Yes, just another victim of the NRA and the NFL.
.


----------



## RoadKing

I have to get in on this. I will start with a disclaimer, I don't like football, I have never watched an entire football game in my life and if football, baseball and basketball ended tomorrow I could not care less.

Now, I believe nothing Costas said was not pre-approved by the NFL or the team brass. It looks to me like a simple case of misdirection, by blaming the "gun" it makes the front page and goes viral on the internet so the anti-gun people will pick it up and run with it and keep it in the news. What this does is take the focus away from brain damage, steroids, player pressure, alcohol and drug use, all the things the NFL doesn't want discussed or publicized. We know an autopsy will be done and more information will come out, but this will be relegated to page six because the story will have run out of steam. Costas knows what side of the bread his butter's on, no way is he going to chance getting into a jam with his bosses by making an off the cuff statement. There is just too much money at stake here for any of this to be unchoreographed. Just my two cents.


----------



## mak2

Steroids can cause "rages" and TBI can too.  It has long been my theory when athletes do steroids and have lots of brain injury they exacerbate each other.  Costas needed to focus on domestic violence.  

By the way. the only place I have heard anything to do with race and this case is...
here.


----------



## Doc

RoadKing said:


> I have to get in on this. I will start with a disclaimer, I don't like football, I have never watched an entire football game in my life and if football, baseball and basketball ended tomorrow I could not care less.
> 
> Now, I believe nothing Costas said was not pre-approved by the NFL or the team brass.

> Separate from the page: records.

-- ==== Sys2Proof/Machine/Lamug.lean ====
section
/-! DEFINITION. Lamug ports: training, flits and replay, lanes, versions and the floor, the control channel, keys, registers
(R511-R537, R546-R549). -/
namespace Sys2Proof.Machine

def State.modFabric (s : State) (f : Fabric → Fabric) : State := { s with fabric := f s.fabric }

/-! ### Signal and training (R516-R518, R526, R529, R536) -/

/-- A cable's power is on while the port is licensed and enabled and CAB_PRES_N is low (R717). -/
def State.cablePower (s : State) (n : Nat) : State :=
  let on := s.lampLicensed n && (s.lamp n).enable && s.pins.cabPres.contains n
  { s with pins := { s.pins with cabPwr := setPut s.pins.cabPwr n on } }
/-- SIGNAL_DETECT_POLL: a DOWN port that is licensed and enabled trains once it sees a signal; not while a retry waits, nor after
three failed authentications. -/
def execSignalDetectPoll (n : LampIx) (signal : Bool) (s : State) : Res :=
  let L := s.lamp n
  .next (if L.state == .down && signal && !s.start.stopped && L.enable && s.lampLicensed n && !L.waitRetry && decide (L.authFails < 3) then
      s.modLamp n fun L => { L with state := .training, step := 1 }
    else s)
/-- Training fails: the port is DOWN, and retries after 10 s. -/
def State.trainFail (s : State) (n : Nat) (cause : Nat) : State := (s.lampFail n cause).modLamp n fun L => { L with waitRetry := true }
/-- The version that both ends take: each offers a highest version and its highest minor of the previous major (R526). -/
def lampVersion (offer prev peer peerPrev : Nat) : Option Nat :=
  let minor := fun (o p major : Nat) => if o / 256 = major then some (o % 256) else if o / 256 = major + 1 then some p else none
  let at_ := fun (major : Nat) => match minor offer prev major, minor peer peerPrev major with | some a, some b => some (256 * major + min a b) | _, _ => none
  match at_ (max (offer / 256) (peer / 256)) with
  | some v => some v
  | none => match at_ (min (offer / 256) (peer / 256)) with
    | some v => some v
    | none => at_ (min (offer / 256) (peer / 256) - 1)
/-- The link is up: its peer's settings are saved, and the manager hears of it. -/
def State.lampUp (s : State) (n : Nat) : State :=
  let s := s.modLamp n fun L => { L with
    state := if L.rxFailed.length ≥ 2 || L.txFailed.length ≥ 2 then .degraded else .up
    step := 0, authFails := 0, saved := L.hello, encrypted := L.encrypt, txKey := 0, rxKey := 0, txFrames := 0 }
  s.linkState n
/-- TRAINING_STEP_DONE: the step under way ends well or fails. What it found: step 2, failed receive lanes; step 3, whether the
check of saved settings passed; step 4, the peer's highest version and its previous major's highest minor; step 5, whether the
peer encrypts. -/
def execTrainingStepDone (n : LampIx) (ok : Bool) (lanes : List (Fin 9)) (saved : Bool) (peerVer peerPrev : BitVec 16) (peerEncrypts : Bool) (s : State) : Res :=
  let L := s.lamp n
  if !(L.state == .training || L.state == .authenticating) then .next s
  else if !ok || (L.step == 5 && !s.ident.attest) then
    if L.step = 5 then
      let s := (s.modLamp n fun L => { L with authFails := L.authFails + 1 }).lampErr n 3
      let s := s.unitEvent 0xB001 n [n.val]
      let k := (s.lamp n).authFails
      let s := s.trainFail n L.step
      .next (if k ≥ 3 then s.lampEvent n 0x7005 [] else s)
    else .next (s.trainFail n L.step)
  else match L.step with
    | 1 => .next (s.modLamp n fun L => { L with step := 2 })
    | 2 =>
      let bad := lanes.map (·.val)
      if bad.length > 5 then .next (s.trainFail n 2)
      else .next (s.modLamp n fun L => { L with step := 3, rxFailed := bad.foldl setIns [], rxBypass := (match bad with | b :: _ => b | [] => 0xF) })
    | 3 => .next (s.modLamp n fun L => { L with step := 4, savedUsed := saved && !L.fromPreset && L.saved.isSome && L.saved == L.hello })
    | 4 =>
      match lampVersion L.offer L.offerPrev peerVer.toNat peerPrev.toNat with
      | some v => .next (s.modLamp n fun L => { L with step := 5, state := .authenticating, ver := v })
      | none => .next (((s.lampEvent n 0x7006 []).lampErr n 5).lampDown n .down)
    | 5 =>
      -- a port that encrypts refuses a peer that does not (R537)
      if L.encrypt != peerEncrypts then
        let s := (s.modLamp n fun L => { L with authFails := L.authFails + 1 }).lampErr n 3
        let k := (s.lamp n).authFails
        let s := s.trainFail n 5
        .next (if k ≥ 3 then s.lampEvent n 0x7005 [] else s)
      else .next ((s.modLamp n fun L => { L with step := 6 }).portSession n)
    | 6 => if L.peer.1 = 0xFFF ∧ L.peer.2 = 0xFF then .next s else .next (s.lampUp n)
    | _ => .next s
/-- HELLO: the peer's module and port are recorded. One that differs from the saved peer is re-cabling: saved equalisation is
discarded, and a training that used it begins again from preset 0 (R536). -/
def execHello (n : LampIx) (peer : BitVec 12) (port : BitVec 8) (s : State) : Res :=
  let L := s.lamp n
  let p := (peer.toNat, port.toNat)
  if !(L.state == .authenticating && L.step == 6) && !L.carries then .next s
  else
    let moved := L.saved.isSome && L.saved != some p
    let s := s.modLamp n fun L => { L with hello := some p, peer := p, saved := if moved then none else L.saved }
    if moved && L.savedUsed && !L.carries then
      .next (s.modLamp n fun L => { L with state := .training, step := 1, peer := (0xFFF, 0xFF), savedUsed := false, ver := 0 })
    else .next (if moved && L.carries then s.linkState n else s)
/-- TRAINING_RETRY, ten seconds after a failure; a cable whose power was cut has it again (R717). -/
def execTrainingRetry (n : LampIx) (s : State) : Res :=
  let L := s.lamp n
  if !L.waitRetry then .next s
  else
    let s := (s.modLamp n fun L => { L with waitRetry := false }).cablePower n
    .next (if L.state == .down && L.enable && s.lampLicensed n && decide (L.authFails < 3) then s.modLamp n fun L => { L with state := .training, step := 1 } else s)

It looks to me like a simple case of misdirection, by blaming the "gun" it makes the front page and goes viral on the internet so the anti-gun people will pick it up and run with it and keep it in the news. What this does is take the focus away from brain damage, steroids, player pressure, alcohol and drug use, all the things the NFL doesn't want discussed or publicized. We know an autopsy will be done and more information will come out, but this will be relegated to page six because the story will have run out of steam. Costas knows what side of the bread his butter's on, no way is he going to chance getting into a jam with his bosses by making an off the cuff statement. There is just too much money at stake here for any of this to be unchoreographed. Just my two cents.

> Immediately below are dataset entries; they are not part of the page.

/-- A status that the spec does not state for a failed job is open. -/
def State.failOpen (s : State) : StepEnd × State := let (v, s) := s.takeFree; (.fail (v % 256), s)
/-- The words of pseudo-channels in a range are read and written back (R452). -/
def State.scrubChannels (s : State) (k lo n : Nat) : State :=
  ((s.stack k).upset.filter fun e => let p := pcOfOff (32 * e.1); decide (lo ≤ p) && decide (p < lo + n)).foldl (fun s e => (s.hbmWord k e.1 false).2.2) s
/-- Log blocks erased, the oldest first; entries above the acknowledgement point are counted. -/
def State.eraseBlocks (s : State) (n : Nat) : Nat × State :=
  let gone := (s.fold.blocks.filter (·.closed)).take n
  let unread := natSum (gone.map fun b => (b.entries.filter fun l => l.seq > s.fold.ack).length)
  (unread, (s.modFold fun F => { F with blocks := F.blocks.drop gone.length }).drainLog)
/-- A pair of copies of a staged bank's tile image is written to HBM (R607, R643). -/
def State.stageCopies (s : State) : State :=
  let s := s.fold.stagedCopies.foldl (fun s c => s.setFrames c.2 .free) s
  let s := s.modFold fun F => { F with stagedCopies := [] }
  (upto 0 2).foldl (fun s _ =>
    let used := s.fold.stagedCopies.map fun c => stackEdge c.1
    match (upto 0 20).find? fun k => s.stackServes k && !used.contains (stackEdge k) with
    | none => s
    | some k => match s.findFrames k imageFrames 1 with
      | none => s
      | some fs => (s.setFrames fs .device).modFold fun F => { F with stagedCopies := F.stagedCopies ++ [(k, fs)] }) s
/-- A staged set is checked: digests, signature, security versions, and whether its FUFIN can take over (R643, R646, R669). -/
def State.checkSet (s : State) (f : FwSet) : Bool :=
  f.matches_ && f.signed && f.mirrors &&
  ((upto 1 5).all fun c => let x := f.comps.toList.getD (c - 1) {}; decide (x.svn.val ≥ s.ident.floors.getD (c - 1) 0) && decide (x.floor.val ≤ x.svn.val))
/-- The bank that staging writes gets its set: STAGED, or invalid. -/
def State.stageFw (s : State) (f : FwSet) : Bool × State :=
  let b := if s.bankUsed 0 then 1 else 0
  if s.checkSet f then (true, ((s.modFold fun F => F.setBank b { valid := true, fw := f }).stageCopies).unitEvent 0xA005 b [b])
  else (false, (s.modFold fun F => F.setBank b { valid := false, fw := f }).unitEvent 0xA006 b [b])
/-- The regions that a TILE activation reloads now take the bank; those in NAP or OFF at their next wake; those whose tiles failed
the digest keep theirs, to be tested (R647). -/
def State.tileActivate (s : State) (r bank : Nat) (bad : List Nat) : State :=
  (s.actGroup r).foldl (fun s q =>
    let R := s.region q
    if bad.contains q then s.modRegion q fun R => { R with testFirst := true }
    else if R.live then (s.modRegion q fun R => { R with runBank := bank, pendingBank := none }).activated 2 q bank
    else s.modRegion q fun R => { R with pendingBank := some bank }) s
/-- A step of a FUFIN activation ends: the standby loads, takes over, and the former active pair follows it. -/
def State.fufinStep (s : State) (step bank : Nat) : StepEnd × State :=
  match s.fold.activePair with
  | none => (.wait, s)
  | some a =>
    let other := s.fold.pair (!a)
    if other.st ≠ .held then s.failOpen
    else if step = 1 then (.on, s.modFold fun F => F.setPair (!a) { other with bank := bank })
    else if step = 4 then
      -- the alias key of the new image is derived at its takeover (R660)
      let s := s.takeover a .held
      let s := s.modIdent fun I => { I with aliasGen := I.aliasGen + 1 }
      (.on, (s.unitEvent 0xA001 (b01 (!a)) []).unitEvent 0xB00A 0xFFFF [s.ident.aliasGen])
    else if step = 6 then (.on, s.modFold fun F => F.setPair (!a) { other with bank := bank })
    else if step = 8 then (.on, (s.modFold fun F => F.setPair (!a) { other with st := .standby }).activated 1 0 bank)
    else (.on, s)
/-- The end of a step of a job, by activity. -/
def State.stepEnd (s : State) (j : Nat) (r : StepResult) : StepEnd × State :=
  let J := s.job j
  let k := J.target
  let bank := J.w2 / 16 % 2
  match J.activity with
  | 1 =>
    let K := s.stack k
    if K.state == .out then s.failOpen
    else if K.testing.isSome then (.wait, s)
    else if K.outOfUse ≥ 2 then (.fail 0x12, s)
    else (.on, s)
  | 2 => if (s.stack k).state == .out then s.failOpen else (.on, s.scrubChannels k (8 * J.step) 8)
  | 3 =>
    let L := s.lamp k
    if L.carries then (.on, s)
    else if r == .failed || L.waitRetry || L.state == .down || L.state == .outOfService then s.failOpen
    else (.wait, s)
  | 4 =>
    if s.org.dead.contains k || (s.region k).railOffLatched then s.failOpen
    else if J.step + 1 < J.steps || ((regionTiles k).all fun t => !s.fit t || s.start.tested.contains t) then (.on, s)
    else (.wait, s)
  | 5 =>
    if s.org.dead.contains k || (s.region k).power == .off then s.failOpen
    else if (s.padsIn k).any fun p => match (s.paddock p).resident with | some x => (s.job x).state == .running | none => false then (.wait, s)
    else match r, (s.activeTiles k)[J.step / 8]? with
      | .passes f, some t => (.on, s.lowerCeil t (J.step % 8) f.val)
      | _, _ => (.on, s)
  | 6 =>
    -- an update session's job goes with the session's messages (R644)
    if s.fold.upd.state != .idle && s.fold.upd.job == j then (.wait, s)
    else if r == .hostFailed then (.fail 0x21, s)
    else if J.step + 1 < J.steps then (.on, s)
    else match r with
      | .package f =>
        let (ok, s) := s.stageFw f
        if ok then (.on, s) else s.failOpen
      | _ => (.wait, s)
  | 7 =>
    match J.w2 % 16 with
    | 1 => s.fufinStep J.step bank
    | 2 => match r with
      | .digests bad =>
        if s.org.dead.contains k then s.failOpen
        else
          let s := s.tileActivate k bank (bad.map (·.val))
          if bad.isEmpty then (.on, s) else s.failOpen
      | _ => (.wait, s)
    | 3 =>
      let K := s.stack k
      if K.state == .out then s.failOpen
      else if K.migrating.isSome then (.wait, s)
      else (.on, ((s.modStack k fun K => { K with runBank := bank }).stackReset k).activated 3 k bank)
    | 4 =>
      if (s.lamp k).state == .outOfService then s.failOpen
      else (.on, ((s.modLamp k fun L => { L with runBank := bank }).lampReset k).activated 4 k bank)
    | _ =>
      let s := s.setPort k { s.port k with up := false, reads := [], runBank := bank }
      (.on, (s.resetFunction k).activated 5 k bank)
  | 8 => match r with
    | .licence bs c g =>
      let (st, s) := s.installLicence bs c g
      if st = 0 then (.on, s) else (.fail st, s.unitEvent 0xB004 0xFFFF [st])
    | .hostFailed => (.fail 0x21, s)
    | _ => (.wait, s)
  | 9 =>
    let want := if J.w2 = 0 then 512 else J.w2
    let (unread, s) := s.eraseBlocks (min 64 (want - 64 * J.step))
    (.on, s.modJob j fun J => { J with progress := J.progress + unread })
  | _ => (.on, s)
/-- MAINT_STEP_END: the step of a job ends. What failed ends the job; the last step ends it DONE; else a pending SUSPEND or CANCEL takes
effect, or the next step begins. A FUFIN activation past its takeover runs to its end (R646, R651). -/
def execMaintStepEnd (job : BitVec 32) (r : StepResult) (s : State) : Res :=
  let j := job.toNat
  let J := s.job j
  let busy := J.state == .running || J.state == .suspending || J.state == .cancelling
  if !J.live || J.kind != JobKind.maintenance || !busy || !s.foldUp then .next s
  else
    let (e, s) := s.stepEnd j r
    match e with
    | .wait => .next s
    | .fail st => .next (s.maintEnd j .failed st).resetSettle
    | .on =>
      let s := s.modJob j fun J => { J with step := J.step + 1 }
      let J := s.job j
      if J.step ≥ J.steps then
        let s := if J.activity = 9 then
            let s := s.unitEvent 0xA00A 0xFFFF [if J.w2 = 0 then 512 else J.w2]
            if J.progress > 0 then s.unitEvent 0xA00B 0xFFFF [J.progress] else s
          else s
        .next ((s.maintEnd j .done 0).autoActivate).resetSettle
      else if J.state = .cancelling ∧ !(J.activity = 7 ∧ J.step ≥ 5) then .next (s.maintEnd j .cancelled 0).resetSettle
      else if J.state = .suspending ∧ !(J.activity = 7 ∧ J.w2 % 16 = 1) then
        let s := (s.jobTo j .suspended).answerOwed j (fun o => o.kind == 1) 0
        if J.resumeNext then
          .next ((((s.modJob j fun J => { J with holdHost := false, resumeNext := false }).jobTo j .running).answerOwed j (fun o => o.kind == 2) 0).stepStart j)
        else .next s
      else .next (s.stepStart j)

I do think that is a good 2 cents worth RK.  I had also thought Costas had approval from whoever his boss is before going on his rant.  With your take on it that helps it to make more sense why he might have done so.   Good post.


----------



## muleman RIP

Obama, Immelt, Costas. It all flows downhill and with it being NBC you can bet it was planned to stir public anxiety after a terrible incident. Look for more of this as they build a push against handguns. Soros will be behind the scenes as well. The U.N. treaty needs some fresh ammo too.


----------



## Dargo

mak2 said:


> I posted the comment in reply to the comment above.  I wasnt implying anything about liberals.
> 
> 
> 
> Now, when I start talking about race and point out the obvious, are you guys gonna get your panties in a wad and insist we get back on topic, as Kane already has at least once before you came in for reinforcements?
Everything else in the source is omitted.